WORK TASK =
From the records below, extract only the lines running from the line with "hpc).trans (by decide), hstack⟩" to the line with "theorem executeOne_addressesBounded (h", both lines included, reproducing them exactly.

WORKING DATA =
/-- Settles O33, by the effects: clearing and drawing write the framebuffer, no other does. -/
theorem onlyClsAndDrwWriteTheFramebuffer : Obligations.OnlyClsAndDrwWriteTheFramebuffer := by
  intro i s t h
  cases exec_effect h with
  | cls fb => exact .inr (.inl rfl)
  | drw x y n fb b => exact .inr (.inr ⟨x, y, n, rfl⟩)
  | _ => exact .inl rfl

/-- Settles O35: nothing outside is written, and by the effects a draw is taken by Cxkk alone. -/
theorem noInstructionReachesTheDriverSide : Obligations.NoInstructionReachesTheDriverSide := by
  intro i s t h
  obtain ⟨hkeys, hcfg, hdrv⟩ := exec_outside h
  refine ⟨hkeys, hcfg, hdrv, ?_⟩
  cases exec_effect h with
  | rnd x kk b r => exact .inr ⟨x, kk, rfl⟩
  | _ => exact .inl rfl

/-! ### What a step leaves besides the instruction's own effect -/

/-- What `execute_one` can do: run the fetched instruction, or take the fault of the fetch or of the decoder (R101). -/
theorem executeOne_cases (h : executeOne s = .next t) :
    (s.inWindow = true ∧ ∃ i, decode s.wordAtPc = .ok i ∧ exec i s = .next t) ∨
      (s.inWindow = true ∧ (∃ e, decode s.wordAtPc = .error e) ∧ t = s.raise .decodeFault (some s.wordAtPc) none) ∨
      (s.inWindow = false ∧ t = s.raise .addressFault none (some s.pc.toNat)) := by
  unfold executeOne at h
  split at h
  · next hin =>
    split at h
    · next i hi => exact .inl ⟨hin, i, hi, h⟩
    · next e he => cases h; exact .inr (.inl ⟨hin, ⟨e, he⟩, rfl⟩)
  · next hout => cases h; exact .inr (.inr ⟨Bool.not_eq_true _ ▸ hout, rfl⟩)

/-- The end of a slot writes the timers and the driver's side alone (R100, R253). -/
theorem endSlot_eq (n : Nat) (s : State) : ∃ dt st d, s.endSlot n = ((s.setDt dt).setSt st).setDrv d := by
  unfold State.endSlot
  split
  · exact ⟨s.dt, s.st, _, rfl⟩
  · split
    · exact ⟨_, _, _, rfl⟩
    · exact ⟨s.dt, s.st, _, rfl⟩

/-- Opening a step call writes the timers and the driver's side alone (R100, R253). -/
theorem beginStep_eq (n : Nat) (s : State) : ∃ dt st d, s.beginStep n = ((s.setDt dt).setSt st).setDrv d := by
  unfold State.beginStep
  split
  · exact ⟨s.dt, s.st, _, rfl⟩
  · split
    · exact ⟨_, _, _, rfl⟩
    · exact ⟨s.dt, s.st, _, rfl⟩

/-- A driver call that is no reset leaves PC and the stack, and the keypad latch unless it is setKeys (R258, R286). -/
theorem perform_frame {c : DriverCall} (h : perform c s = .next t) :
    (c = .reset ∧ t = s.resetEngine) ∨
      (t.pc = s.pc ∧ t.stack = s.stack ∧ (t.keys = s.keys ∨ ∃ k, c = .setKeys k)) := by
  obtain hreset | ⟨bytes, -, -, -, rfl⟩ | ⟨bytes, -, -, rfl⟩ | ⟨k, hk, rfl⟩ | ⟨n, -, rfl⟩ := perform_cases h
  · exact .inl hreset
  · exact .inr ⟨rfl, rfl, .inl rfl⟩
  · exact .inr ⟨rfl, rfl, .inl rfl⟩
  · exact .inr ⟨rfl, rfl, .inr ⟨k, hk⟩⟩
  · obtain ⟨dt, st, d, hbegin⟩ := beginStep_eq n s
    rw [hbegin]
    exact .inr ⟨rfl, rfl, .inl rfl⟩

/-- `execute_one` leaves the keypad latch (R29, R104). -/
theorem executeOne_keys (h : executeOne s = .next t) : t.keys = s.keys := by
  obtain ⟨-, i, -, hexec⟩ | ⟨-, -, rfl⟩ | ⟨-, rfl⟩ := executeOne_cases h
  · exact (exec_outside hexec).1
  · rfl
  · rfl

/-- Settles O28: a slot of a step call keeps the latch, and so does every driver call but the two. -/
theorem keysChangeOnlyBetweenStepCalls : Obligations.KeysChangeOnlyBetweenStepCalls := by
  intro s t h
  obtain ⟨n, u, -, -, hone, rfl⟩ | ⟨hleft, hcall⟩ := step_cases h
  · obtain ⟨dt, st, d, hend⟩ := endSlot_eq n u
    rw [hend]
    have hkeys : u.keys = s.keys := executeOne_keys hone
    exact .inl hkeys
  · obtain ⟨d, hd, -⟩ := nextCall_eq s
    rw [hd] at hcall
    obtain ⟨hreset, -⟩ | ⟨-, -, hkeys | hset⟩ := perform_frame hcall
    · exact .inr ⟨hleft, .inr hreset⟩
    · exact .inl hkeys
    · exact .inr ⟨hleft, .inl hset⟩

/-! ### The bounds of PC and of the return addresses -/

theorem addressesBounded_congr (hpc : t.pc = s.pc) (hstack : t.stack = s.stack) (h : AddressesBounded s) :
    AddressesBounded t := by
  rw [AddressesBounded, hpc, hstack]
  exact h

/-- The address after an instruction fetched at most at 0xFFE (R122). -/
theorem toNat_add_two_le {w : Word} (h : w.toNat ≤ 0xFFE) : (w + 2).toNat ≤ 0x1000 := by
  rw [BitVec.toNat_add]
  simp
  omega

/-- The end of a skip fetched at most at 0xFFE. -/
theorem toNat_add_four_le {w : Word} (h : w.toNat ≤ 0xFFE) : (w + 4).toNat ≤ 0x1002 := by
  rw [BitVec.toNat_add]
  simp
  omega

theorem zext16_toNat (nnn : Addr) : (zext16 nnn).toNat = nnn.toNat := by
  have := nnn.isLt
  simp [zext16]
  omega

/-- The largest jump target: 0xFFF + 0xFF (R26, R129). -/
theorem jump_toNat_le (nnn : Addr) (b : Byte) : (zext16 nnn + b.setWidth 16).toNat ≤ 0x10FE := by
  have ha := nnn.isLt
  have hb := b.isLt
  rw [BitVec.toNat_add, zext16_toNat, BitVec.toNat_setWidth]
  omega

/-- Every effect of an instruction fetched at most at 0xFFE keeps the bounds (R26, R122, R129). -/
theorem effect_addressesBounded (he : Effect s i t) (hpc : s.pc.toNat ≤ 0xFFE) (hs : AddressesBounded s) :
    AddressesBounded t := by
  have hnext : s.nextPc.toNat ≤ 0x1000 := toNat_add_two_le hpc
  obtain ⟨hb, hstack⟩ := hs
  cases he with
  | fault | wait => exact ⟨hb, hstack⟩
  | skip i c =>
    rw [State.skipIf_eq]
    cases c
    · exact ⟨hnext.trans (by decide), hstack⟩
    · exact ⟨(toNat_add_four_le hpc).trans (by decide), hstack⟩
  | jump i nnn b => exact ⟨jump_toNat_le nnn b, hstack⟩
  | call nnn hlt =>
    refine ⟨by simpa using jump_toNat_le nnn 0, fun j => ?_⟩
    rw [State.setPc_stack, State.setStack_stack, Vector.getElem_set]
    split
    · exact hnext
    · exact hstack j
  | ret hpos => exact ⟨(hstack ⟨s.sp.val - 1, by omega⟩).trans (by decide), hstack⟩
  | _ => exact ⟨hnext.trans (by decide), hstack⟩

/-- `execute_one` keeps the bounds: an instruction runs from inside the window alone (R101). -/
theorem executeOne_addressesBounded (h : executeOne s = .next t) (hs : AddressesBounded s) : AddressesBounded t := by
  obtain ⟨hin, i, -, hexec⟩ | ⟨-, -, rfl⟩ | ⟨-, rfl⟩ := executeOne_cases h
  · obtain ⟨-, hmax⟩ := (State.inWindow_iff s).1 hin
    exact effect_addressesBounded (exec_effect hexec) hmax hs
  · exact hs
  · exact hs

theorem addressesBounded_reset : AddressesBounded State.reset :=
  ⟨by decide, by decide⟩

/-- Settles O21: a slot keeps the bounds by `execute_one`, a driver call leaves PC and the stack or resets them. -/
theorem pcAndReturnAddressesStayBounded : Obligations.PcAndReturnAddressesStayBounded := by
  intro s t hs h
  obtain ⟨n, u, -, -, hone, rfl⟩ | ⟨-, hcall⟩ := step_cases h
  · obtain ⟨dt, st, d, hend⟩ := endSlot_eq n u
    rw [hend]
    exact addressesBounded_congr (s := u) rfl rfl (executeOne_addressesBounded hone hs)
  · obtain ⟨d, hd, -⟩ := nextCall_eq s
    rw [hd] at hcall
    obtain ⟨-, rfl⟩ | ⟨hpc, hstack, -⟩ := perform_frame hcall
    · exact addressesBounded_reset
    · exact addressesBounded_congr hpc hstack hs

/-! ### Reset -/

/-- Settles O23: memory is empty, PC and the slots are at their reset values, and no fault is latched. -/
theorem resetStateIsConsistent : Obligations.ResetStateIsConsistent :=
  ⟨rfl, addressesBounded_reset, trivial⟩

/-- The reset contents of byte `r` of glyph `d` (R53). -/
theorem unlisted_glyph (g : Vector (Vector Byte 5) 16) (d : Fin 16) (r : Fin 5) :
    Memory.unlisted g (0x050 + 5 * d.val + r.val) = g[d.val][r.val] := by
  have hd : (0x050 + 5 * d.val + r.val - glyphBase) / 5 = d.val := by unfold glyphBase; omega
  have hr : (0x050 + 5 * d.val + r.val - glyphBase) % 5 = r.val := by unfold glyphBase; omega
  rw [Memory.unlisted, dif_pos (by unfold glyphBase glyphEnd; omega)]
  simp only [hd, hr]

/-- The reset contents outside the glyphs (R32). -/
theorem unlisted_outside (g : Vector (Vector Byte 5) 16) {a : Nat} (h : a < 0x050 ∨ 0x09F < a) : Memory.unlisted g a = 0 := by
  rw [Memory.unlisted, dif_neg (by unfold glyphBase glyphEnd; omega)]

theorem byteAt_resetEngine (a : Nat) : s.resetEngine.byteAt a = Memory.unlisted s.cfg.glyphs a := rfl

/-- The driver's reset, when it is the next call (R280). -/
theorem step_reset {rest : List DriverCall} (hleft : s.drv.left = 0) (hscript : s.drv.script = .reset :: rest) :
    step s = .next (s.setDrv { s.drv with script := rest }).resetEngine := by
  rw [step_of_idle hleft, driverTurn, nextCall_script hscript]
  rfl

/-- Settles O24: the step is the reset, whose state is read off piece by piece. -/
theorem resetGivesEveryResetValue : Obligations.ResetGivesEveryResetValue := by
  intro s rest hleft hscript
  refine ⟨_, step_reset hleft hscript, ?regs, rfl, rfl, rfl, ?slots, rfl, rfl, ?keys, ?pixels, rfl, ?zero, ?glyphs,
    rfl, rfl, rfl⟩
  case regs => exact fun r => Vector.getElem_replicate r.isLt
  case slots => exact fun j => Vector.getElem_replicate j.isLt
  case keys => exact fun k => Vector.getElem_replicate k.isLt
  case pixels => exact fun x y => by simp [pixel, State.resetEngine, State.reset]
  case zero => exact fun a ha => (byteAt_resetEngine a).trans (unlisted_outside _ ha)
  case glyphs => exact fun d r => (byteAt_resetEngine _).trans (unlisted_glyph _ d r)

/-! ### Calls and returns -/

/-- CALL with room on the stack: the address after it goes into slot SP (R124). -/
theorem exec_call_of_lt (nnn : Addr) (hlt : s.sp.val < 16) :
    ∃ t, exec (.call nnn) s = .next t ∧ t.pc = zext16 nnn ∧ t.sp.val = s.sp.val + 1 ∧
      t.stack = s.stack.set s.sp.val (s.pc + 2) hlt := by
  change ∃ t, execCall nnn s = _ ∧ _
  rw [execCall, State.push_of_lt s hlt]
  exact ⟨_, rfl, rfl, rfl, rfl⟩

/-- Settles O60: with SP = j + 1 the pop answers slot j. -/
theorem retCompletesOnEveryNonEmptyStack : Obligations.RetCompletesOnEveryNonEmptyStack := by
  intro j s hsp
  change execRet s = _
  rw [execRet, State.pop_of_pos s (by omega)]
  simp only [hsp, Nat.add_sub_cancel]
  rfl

ANSWER SPACE =
    · exact ⟨(toNat_add_four_le hpc).trans (by decide), hstack⟩
  | jump i nnn b => exact ⟨jump_toNat_le nnn b, hstack⟩
  | call nnn hlt =>
    refine ⟨by simpa using jump_toNat_le nnn 0, fun j => ?_⟩
    rw [State.setPc_stack, State.setStack_stack, Vector.getElem_set]
    split
    · exact hnext
    · exact hstack j
  | ret hpos => exact ⟨(hstack ⟨s.sp.val - 1, by omega⟩).trans (by decide), hstack⟩
  | _ => exact ⟨hnext.trans (by decide), hstack⟩

/-- `execute_one` keeps the bounds: an instruction runs from inside the window alone (R101). -/
theorem executeOne_addressesBounded (h : executeOne s = .next t) (hs : AddressesBounded s) : AddressesBounded t := by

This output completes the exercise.